Dataset extract START
-- ==== Sys2Proof/Machine/Operands.lean ====
section
/-! DEFINITION. The operands of the commands and of the job: section counts, the snapshot latch, and the checks of PREPARE's
operands and of the snapshot (30_encoding.md R104 to R106, 40_parameters.md, 44_processor.md R195, R200). Every comparison
of reals is exact, on integers of units of 2^-149. -/

namespace Sys2Proof.Machine

/-- The section count S = c + 1 of a slope choice (30_encoding.md R104). -/
def slopeSections (c : BitVec 2) : Nat := c.toNat + 1

/-- `FreqOK(f)`: finite and 20 ≤ real(f) ≤ 20000 (40_parameters.md R124). -/
def freqOk (f : Word) : Bool :=
  f32IsFinite f && decide (20 * 2 ^ 149 ≤ f32Units f) && decide (f32Units f ≤ 20000 * 2 ^ 149)

/-- `BelowNyquist(f)`: 2 * real(f) < real(FS_L) (40_parameters.md R125). DESIGN CHOICE: false if either word is not finite;
FS_L never is (log 13). -/
def belowNyquist (fs f : Word) : Bool :=
  f32IsFinite f && f32IsFinite fs && decide (2 * f32Units f < f32Units fs)

/-- `GainOK(g)`: finite and -24 ≤ real(g) ≤ 24 (40_parameters.md R126). -/
def gainOk (g : Word) : Bool :=
  f32IsFinite g && decide (-24 * 2 ^ 149 ≤ f32Units g) && decide (f32Units g ≤ 24 * 2 ^ 149)

/-- `QOK(q)`: finite and 1/10 ≤ real(q) ≤ 10, with the exact bound 1/10 (40_parameters.md R127). -/
def qOk (q : Word) : Bool :=
  f32IsFinite q && decide (2 ^ 149 ≤ 10 * f32Units q) && decide (f32Units q ≤ 10 * 2 ^ 149)

/-- `ParamCheck` (40_parameters.md R129, 60_exceptions.md R234): `none` if every field passes, else the offset of the parameter
register of the first failing field. -/
def paramCheck (p : ParamSet) (fs : Word) : Option Word :=
  if !(freqOk p.lowCutFreq && belowNyquist fs p.lowCutFreq) then some 0x040#32
  else if !(freqOk p.highCutFreq && belowNyquist fs p.highCutFreq) then some 0x048#32
  else if !(freqOk p.peakFreq && belowNyquist fs p.peakFreq) then some 0x050#32
  else if !gainOk p.peakGainDb then some 0x054#32
  else if !qOk p.peakQ then some 0x058#32
  else none

/-- PREPARE's operand check: SAMPLE_RATE finite and above 0, and 1 ≤ MAX_BLOCK ≤ BUF_FRAMES, unsigned (44_processor.md R195). -/
def prepareOk (s : State) : Bool :=
  f32IsFinite s.sampleRate && decide (0 < f32Units s.sampleRate) &&
    decide (1 ≤ s.maxBlock.toNat) && decide (s.maxBlock.toNat ≤ s.params.bufFrames)

/-- PROCESS's operand check: BLOCK_LEN ≤ MAXBLK_L, unsigned (44_processor.md R200). -/
def processLenOk (s : State) : Bool := decide (s.blockLen.toNat ≤ s.maxBlkL.toNat)

/-- The latch of an accepted PROCESS: the seven parameter registers into SNAP and BLOCK_LEN into LEN_L
(40_parameters.md R121, R123). -/
def latchOperands (s : State) : State := { s with snap := s.regs, lenL := s.blockLen }

end Sys2Proof.Machine
end

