-- ==== Sys2Proof/Machine/ExactReal.lean ====
section
/-! DEFINITION. The spec's own reading of the factory, over the real numbers (00_scope.md R10, R11): the exact real functions and
`rnd32` of a real. Nothing here can be evaluated: the factory computes a word and proves that it is the one these functions name. -/

namespace Sys2Proof.Machine

/-- The real functions of the factory's pseudocode are the exact mathematical functions (R11). -/
noncomputable def realOps : RealOps ℝ :=
  { ofRat := fun n d => (n : ℝ) / (d : ℝ)
    pi := Real.pi
    add := fun x y => x + y
    sub := fun x y => x - y
    mul := fun x y => x * y
    div := fun x y => x / y
    sin := Real.sin
    cos := Real.cos
    tan := Real.tan
    pow10 := fun x => (10 : ℝ) ^ x }

/-- The exact real value v of a coefficient's formula (41_coefficient_factory.md R141, R142, R146, R147). -/
noncomputable def exactCoef (a : CoefArgs) : ℝ := coefFormula realOps a

/-- A nonnegative real to the nearest whole number, ties to even. -/
noncomputable def roundHalfEvenReal (y : ℝ) : ℕ :=
  if 1 / 2 < y - ⌊y⌋₊ ∨ (y - ⌊y⌋₊ = 1 / 2 ∧ ⌊y⌋₊ % 2 = 1) then ⌊y⌋₊ + 1 else ⌊y⌋₊

/-- Bits 30:0 of the binary32 word nearest to a nonnegative real, as `roundBits` has them for a rational. -/
noncomputable def roundBitsReal (v : ℝ) : ℕ :=
  min (ulpExponent ⌊v * 2 ^ 149⌋₊ * 2 ^ 23 + roundHalfEvenReal (v * 2 ^ 149 / 2 ^ ulpExponent ⌊v * 2 ^ 149⌋₊)) f32InfBits

/-- `rnd32(v)` of a real v (R10; +0 for a value that rounds to zero, log 10). -/
noncomputable def rnd32Real (v : ℝ) : Word :=
  f32Pack (decide (v < 0) && roundBitsReal |v| != 0) (roundBitsReal |v|)

end Sys2Proof.Machine
end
Dataset extract END
- _What the task requires_:
Could you please copy the lines of the listing above exactly, from its first line through the line bearing "f32IsFinite f && decide", and nothing more?

- _Exercise result_:
-- ==== Sys2Proof/Machine/Operands.lean ====
section
/-! DEFINITION. The operands of the commands and of the job: section counts, the snapshot latch, and the checks of PREPARE's
operands and of the snapshot (30_encoding.md R104 to R106, 40_parameters.md, 44_processor.md R195, R200). Every comparison
of reals is exact, on integers of units of 2^-149. -/

namespace Sys2Proof.Machine

/-- The section count S = c + 1 of a slope choice (30_encoding.md R104). -/
def slopeSections (c : BitVec 2) : Nat := c.toNat + 1

/-- `FreqOK(f)`: finite and 20 ≤ real(f) ≤ 20000 (40_parameters.md R124). -/
def freqOk (f : Word) : Bool :=
  f32IsFinite f && decide (20 * 2 ^ 149 ≤ f32Units f) && decide (f32Units f ≤ 20000 * 2 ^ 149)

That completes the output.